Une libération pour le Morbihannais, et surtout un immense soulagement après deux années de galère où il a failli tout lâcher. Le maillot à pois, Barguil n'y pense pas réellement, lui qui veut en priorité gagner une étape. 

Mais avec une forme ascendante, déjà aperçue sur la dernière étape du Critérium du Dauphiné, et un maillot tricolore qui transcende, Barguil peut-être l'homme de la troisième semaine, comme en 2017 (deux top 5 et une victoire en dernière semaine). Et donc du maillot à pois.

• Egan Bernal, à pois malgré lui

Egan Bernal (Team Ineos) ne fera sans doute pas du maillot à pois une affaire personnelle. Son objectif est ailleurs : soutenir Geraint Thomas en montagne, avant de peut-être montrer qu'il est le favori n°1  de ce Tour de France. 
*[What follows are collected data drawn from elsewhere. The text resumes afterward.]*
-- ==== Sys2Proof/Laws/Exec.lean ====
section
/-! SUPPORT. What one command and one step can do, said once (30_encoding.md rule R90). -/

namespace Sys2Proof.Laws

open Sys2Proof.Machine

/-- What the command `i` leaves behind: its destination register written, perhaps with a draw, or a fault raised and
nothing else. -/
inductive Effect (i : Instr) (s : State) : State → Prop where
  | field (r : FieldReg) (v : FieldElement) (h : ∀ a, fieldBytes r a → destinationBytes i a) :
      Effect i s (s.writeField r v)
  | scalar (r : ScalarReg) (v : UnpackedScalar) (h : ∀ a, scalarBytes r a → destinationBytes i a) :
      Effect i s (s.writeScalar r v)
  | scalarDrawn (r : ScalarReg) (v : UnpackedScalar) (h : ∀ a, scalarBytes r a → destinationBytes i a) :
      Effect i s (s.writeScalar r v).drawn
  | point (r : PointReg) (t : PointLimbs) (h : ∀ a, (∃ k, fieldBytes (slot r k) a) → destinationBytes i a) :
      Effect i s (s.writePoint r t)
  | pointDrawn (r : PointReg) (t : PointLimbs) (h : ∀ a, (∃ k, fieldBytes (slot r k) a) → destinationBytes i a) :
      Effect i s (s.writePoint r t).drawn
  | raised (c : Cause) : Effect i s (s.raised c (encode i))

/-- Every command ends in a next state, and in no other way than `Effect` says (rules R90, R205, R246). -/
theorem exec_effect (i : Instr) (s : State) : ∃ t, exec i s = .next t ∧ Effect i s t := by
  cases i with
  | mmul sd sa sb =>
    simp only [exec, execMmul, raise]
    split_ifs
    · exact ⟨_, rfl, .scalar _ _ fun _ h => h⟩
    · exact ⟨_, rfl, .scalarDrawn _ _ fun _ h => h⟩
    · exact ⟨_, rfl, .raised _⟩
  | fred fd fa => exact ⟨_, rfl, .field _ _ fun _ h => h⟩
  | fredc fd fa => exact ⟨_, rfl, .field _ _ fun _ h => h⟩
  | pdbl pd pa k =>
    simp only [exec, execPdbl, raise]
    split_ifs
    · exact ⟨_, rfl, .raised _⟩
    · exact ⟨_, rfl, .point _ _ fun _ h => h⟩
  | paddE pd pa pb => exact ⟨_, rfl, .point _ _ fun _ h => h⟩
  | paddPN pd pa pb => exact ⟨_, rfl, .point _ _ fun _ h => h⟩
  | paddAN pd pa pb => exact ⟨_, rfl, .point _ _ fun _ h => h⟩
  | smvb pd sa pA sb =>
    simp only [exec, execSmvb, raise]
    split_ifs
    · exact ⟨_, rfl, .point _ _ fun _ h => h⟩
    · exact ⟨_, rfl, .pointDrawn _ _ fun _ h => h⟩
    · exact ⟨_, rfl, .raised _⟩
  | smfb pd sa =>
    simp only [exec, execSmfb, raise]
    split_ifs
    · exact ⟨_, rfl, .point _ _ fun _ h => h⟩
    · exact ⟨_, rfl, .raised _⟩

/-- A command leaves the host's actions and replies alone. -/
theorem Effect.host {i : Instr} {s t : State} (h : Effect i s t) : t.host = s.host ∧ t.replies = s.replies := by
  cases h <;> simp

/-- The control state after a command: as before, or a fault raised with one of the two causes. -/
theorem Effect.control {i : Instr} {s t : State} (h : Effect i s t) :
    (t.fault = s.fault ∧ t.cause = s.cause ∧ t.fcmd = s.fcmd) ∨ ∃ c, t = s.raised c (encode i) := by
  cases h with
  | raised c => exact .inr ⟨c, rfl⟩
  | _ => exact .inl (by simp)

/-- A write to `CMD` drops the word, raises `IllegalCommand` or runs the command (rule R90). -/
theorem issue_cases (w : CommandWord) (s : State) :
    (s.fault = 1 ∧ issue w s = .next s) ∨
    (s.fault ≠ 1 ∧ ∃ e, decode w = .illegal e ∧ issue w s = .next (s.raised .illegalCommand w)) ∨
    (s.fault ≠ 1 ∧ ∃ i, decode w = .command i ∧ issue w s = exec i s) := by
  unfold issue
  by_cases h : s.fault = 1
  · exact .inl ⟨h, if_pos h⟩
  · rw [if_neg h]
    cases hd : decode w with
    | command i => exact .inr (.inr ⟨h, i, rfl, rfl⟩)
    | illegal e => exact .inr (.inl ⟨h, e, rfl, rfl⟩)

/-- A step performs the host's next action, or leaves an idle machine as it is. -/
theorem step_nil {s : State} (h : s.host = []) : step s = .next s := by
  unfold step stepHost; rw [h]

theorem step_cons {s : State} {a : HostAction} {rest : List HostAction} (h : s.host = a :: rest) :
    step s = perform a { s with host := rest } := by
  unfold step stepHost; rw [h]

theorem commandWord_eq (v : HostWord) : commandWord v = v.extractLsb' 0 32 := by
  apply BitVec.eq_of_getLsbD_eq
  intro i hi
  simp [commandWord, hi]

/-- `commandWrite` writes the word itself. -/
theorem commandWord_setWidth (w : CommandWord) : commandWord (w.setWidth 64) = w := by
  apply BitVec.eq_of_getLsbD_eq
  intro i hi
  simp [commandWord]

/-- The step of a write to `CMD` issues the low half of the value (rules R65, R90). -/
theorem step_command {s : State} {v : HostWord} {rest : List HostAction} (h : s.host = .memWrite 0x000 8 v :: rest) :
    step s = issue (v.extractLsb' 0 32) { s with host := rest } := by
  rw [step_cons h, perform, memWrite_admitted _ _ (by decide), locate_cmd, writeLocation, commandWord_eq]

/-- What a step that ends in a next state can have been: an idle step, a reset, a read, a write to `CMD`, or a store. -/
theorem step_cases {s t : State} (h : step s = .next t) :
    (s.host = [] ∧ t = s) ∨
    ∃ a rest, s.host = a :: rest ∧
      ((a = .reset ∧ t = State.resetInput { s with host := rest }) ∨
       (∃ addr v, a = .memRead addr 8 ∧ State.peek { s with host := rest } (locate addr) = some v ∧
          t = State.reply { s with host := rest } v) ∨
       (∃ addr v, a = .memWrite addr 8 v ∧ locate addr = .cmd ∧
          issue (commandWord v) { s with host := rest } = .next t) ∨
       (∃ addr v, a = .memWrite addr 8 v ∧ locate addr ≠ .cmd ∧ locate addr ≠ .reserved ∧
          t = State.poke { s with host := rest } (locate addr) v)) := by
  cases hs : s.host with
  | nil => rw [step_nil hs] at h; injection h with h; exact .inl ⟨rfl, h.symm⟩
  | cons a rest =>
    rw [step_cons hs] at h
    refine .inr ⟨a, rest, rfl, ?_⟩
    cases a with
    | reset => injection h with h; exact .inl ⟨rfl, h.symm⟩
    | memRead addr width =>
      simp only [perform, memRead, withLocation] at h
      split_ifs at h with h1 h2 h3
      obtain ⟨v, hv, rfl⟩ := readLocation_next h
      exact .inr (.inl ⟨addr, v, by rw [not_not.1 h1], hv, rfl⟩)
    | memWrite addr width v =>
      simp only [perform, memWrite, withLocation] at h
      split_ifs at h with h1 h2 h3
      rw [not_not.1 h1]
      obtain ⟨hc, hi⟩ | ⟨hc, hr, rfl⟩ := writeLocation_next h
      · exact .inr (.inr (.inl ⟨addr, v, rfl, hc, hi⟩))
      · exact .inr (.inr (.inr ⟨addr, v, rfl, hc, hr, rfl⟩))

end Sys2Proof.Laws
end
S'il écarte tous ses concurrents en haut des cols, Bernal pourrait reproduire un schéma qui s'est produit en 2008 avec Carlos Sastre et plus récemment en 2015 avec Christopher Froome : un doublé maillot jaune-maillot à pois à Paris.

Mais entre les deux, le choix sera rapidement fait pour le Colombien, déjà 15e pour son premier Tour en 2018, et qui devrait déjà ramener aisément un maillot distinctif sur les Champs-Elysées avec celui de meilleur jeune.

Egan Bernal (à g.) en discussion avec son coéquipier Geraint Thomas.
Egan Bernal (à g.) en discussion avec son coéquipier Geraint Thomas. © Anne-Christine POUJOULAT / AFP

• Jesus Herrada, la surprise Cofidis ?

Sur la Vuelta, David Moncoutié en avait fait une chasse gardée pour Cofidis avec quatre maillots de meilleur grimpeur (2008-2011). Mais sur le Tour, il faut remonter à 1998 et Christophe Rinero pour voir le dernier coureur de la formation nordiste avec le maillot à pois.

Sans vrai leader pour le classement général et le seul Christophe Laporte pour les emballages massifs, Cofidis aurait un coup à jouer pour le maillot à pois avec Jesus Herrada (Cofidis). L'Espagnol marche très fort : 3e du Tour d'Oman en février, il a remporté en juin le Tour du Luxembourg (avec deux étapes) avant de déposer Romain Bardet sur les dernières pentes du Ventoux le 17 juin. 

Bon baroudeur et grimpeur plus que correct, l'ancien de la Movistar visera sans doute une étape avant le classement de la montagne. Mais il a le profil idoine pour viser ce type de maillot.

Mentions honorables :  Alessandro de Marchi (CCC Team), Mikel Landa (Movistar), Fabio Aru (UEA Emirates), Giulio Ciccone (Trek-Segafredo).